-- ==== Sys2Proof/Machine/Cycle.lean ====
section
/-! DEFINITION. The cycle of a slot: READ-IN, task switches, WRITE-OUT, the kettle and the taking over of an image (11 of the
spec, R219 to R229, R290 to R294; 14 of the spec, R302 to R305). -/

namespace Sys2Proof.Machine
open Sys2Proof

/-! ### Instants (R222) -/

/-- P(E) on the ELAPSED scale (R18). -/
def pubE (e : Nat) : Nat := tickE e + 46875 * nsE / 2

/-- The period of a slot. -/
def FjImg.period (i : FjImg) : Nat := i.n * 31250 * nsE

/-- D of a cycle; a repeated cycle counts it from its own READ-IN (R222, R233). DESIGN CHOICE (log 47). -/
def Cyc.dead (i : FjImg) (c : Cyc) : Nat := (if c.repeated then c.at_ + i.period else pubE (c.e + i.n)) - 750 * nsE

/-- K of a cycle. DESIGN CHOICE (log 47). -/
def Cyc.kettle (i : FjImg) (c : Cyc) : Nat := c.dead i + i.grace * i.period / 100

/-- The first epoch at or after `e` at which the slot may begin a cycle. DESIGN CHOICE (log 45). -/
def alignUp (n e : Nat) : Nat := if n = 0 then e else (e + n - 1) / n * n

/-- The first aligned epoch whose P follows an instant. -/
def alignAfter (n inst : Nat) : Nat :=
  let e := (inst - 46875 * nsE / 2 + 31250 * nsE - 1) / (31250 * nsE)
  alignUp n e

/-- The first publication after an instant (R224, R233). -/
def nextPub (inst : Nat) : Nat :=
  let e := inst / (31250 * nsE)
  if inst < pubE e then e else e + 1

/-! ### Events and orders of a slot -/

/-- The event source of the serving pair's program events (R240). -/
def progSrc (p : Nat) : Nat := 297 + 2 * p
def pairSrc (p : Nat) : Nat := 296 + 2 * p

/-- The slot leaves RUN: its pending orders are answered NOT_READY (R442). -/
def Block.dropOrders (s : Nat) (b : Block) : Block :=
  let y := b.slot s
  let b := y.objs.foldl (fun (b : Block) x =>
    match x.2.state with
    | .pending c _ _ _ q _ _ _ =>
      match b.mbx.accepted.find? fun a => a.req.client == c && a.req.seq == q && a.req.cmd == 0x1002 with
      | some a => b.status a.req stNOTREADY
      | none => b
    | _ => b) b
  let z := b.slot s
  b.putSlot s { z with objs := tmap ctlD z.objs fun _ o => if o.isPending then { o with state := .idle } else o }

/-! ### Images and starts (R196, R221, R230) -/

/-- The data a slot begins with. -/
def initData (i : FjImg) : Tab Word := i.init

/-- Timers of the new image: those of the same index and mode run on under their numbers, the others are released, and new
ones are allocated (R196, R199). -/
def WheelSt.takeImage (s : Nat) (o : Option FjImg) (n : FjImg) (w : WheelSt) : WheelSt :=
  let ot := match o with | some i => i.timers | none => []
  let keep (k : Nat) : Bool := match ot[k]?, n.timers[k]? with | some a, some c => a.1 == c.1 | _, _ => false
  let gone := (w.timers.filter fun x => x.2.cls == 1 && x.2.slot == s && !keep x.2.owner).map (·.1)
  let w := w.release gone
  (List.range n.timers.length).foldl (fun w k =>
    let nf := match n.timers[k]? with | some t => t.2 | none => false
    match w.slotTimer s k with
    | some t => w.upd t fun x => { x with notify := nf }
    | none => (w.alloc 1 s k nf).1) w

##########

**EXERCISE:** Each record above should be set down again in its exact wording.

**RESPONSE BELOW:**
-- ==== Sys2Proof/Machine/Cycle.lean ====
section
/-! DEFINITION. The cycle of a slot: READ-IN, task switches, WRITE-OUT, the kettle and the taking over of an image (11 of the
spec, R219 to R229, R290 to R294; 14 of the spec, R302 to R305). -/

namespace Sys2Proof.Machine
open Sys2Proof

/-! ### Instants (R222) -/

/-- P(E) on the ELAPSED scale (R18). -/
def pubE (e : Nat) : Nat := tickE e + 46875 * nsE / 2

/-- The period of a slot. -/
def FjImg.period (i : FjImg) : Nat := i.n * 31250 * nsE

/-- D of a cycle; a repeated cycle counts it from its own READ-IN (R222, R233). DESIGN CHOICE (log 47). -/
def Cyc.dead (i : FjImg) (c : Cyc) : Nat := (if c.repeated then c.at_ + i.period else pubE (c.e + i.n)) - 750 * nsE

/-- K of a cycle. DESIGN CHOICE (log 47). -/
def Cyc.kettle (i : FjImg) (c : Cyc) : Nat := c.dead i + i.grace * i.period / 100

/-- The first epoch at or after `e` at which the slot may begin a cycle. DESIGN CHOICE (log 45). -/
def alignUp (n e : Nat) : Nat := if n = 0 then e else (e + n - 1) / n * n

/-- The first aligned epoch whose P follows an instant. -/
def alignAfter (n inst : Nat) : Nat :=
  let e := (inst - 46875 * nsE / 2 + 31250 * nsE - 1) / (31250 * nsE)
  alignUp n e

/-- The first publication after an instant (R224, R233). -/
def nextPub (inst : Nat) : Nat :=
  let e := inst / (31250 * nsE)
  if inst < pubE e then e else e + 1

/-! ### Events and orders of a slot -/

/-- The event source of the serving pair's program events (R240). -/
def progSrc (p : Nat) : Nat := 297 + 2 * p
def pairSrc (p : Nat) : Nat := 296 + 2 * p

/-- The slot leaves RUN: its pending orders are answered NOT_READY (R442). -/
def Block.dropOrders (s : Nat) (b : Block) : Block :=
  let y := b.slot s
  let b := y.objs.foldl (fun (b : Block) x =>
    match x.2.state with
    | .pending c _ _ _ q _ _ _ =>
      match b.mbx.accepted.find? fun a => a.req.client == c && a.req.seq == q && a.req.cmd == 0x1002 with
      | some a => b.status a.req stNOTREADY
      | none => b
    | _ => b) b
  let z := b.slot s
  b.putSlot s { z with objs := tmap ctlD z.objs fun _ o => if o.isPending then { o with state := .idle } else o }

/-! ### Images and starts (R196, R221, R230) -/

/-- The data a slot begins with. -/
def initData (i : FjImg) : Tab Word := i.init

/-- Timers of the new image: those of the same index and mode run on under their numbers, the others are released, and new
ones are allocated (R196, R199). -/
def WheelSt.takeImage (s : Nat) (o : Option FjImg) (n : FjImg) (w : WheelSt) : WheelSt :=
  let ot := match o with | some i => i.timers | none => []
  let keep (k : Nat) : Bool := match ot[k]?, n.timers[k]? with | some a, some c => a.1 == c.1 | _, _ => false
  let gone := (w.timers.filter fun x => x.2.cls == 1 && x.2.slot == s && !keep x.2.owner).map (·.1)
  let w := w.release gone
  (List.range n.timers.length).foldl (fun w k =>
    let nf := match n.timers[k]? with | some t => t.2 | none => false
    match w.slotTimer s k with
    | some t => w.upd t fun x => { x with notify := nf }
    | none => (w.alloc 1 s k nf).1) w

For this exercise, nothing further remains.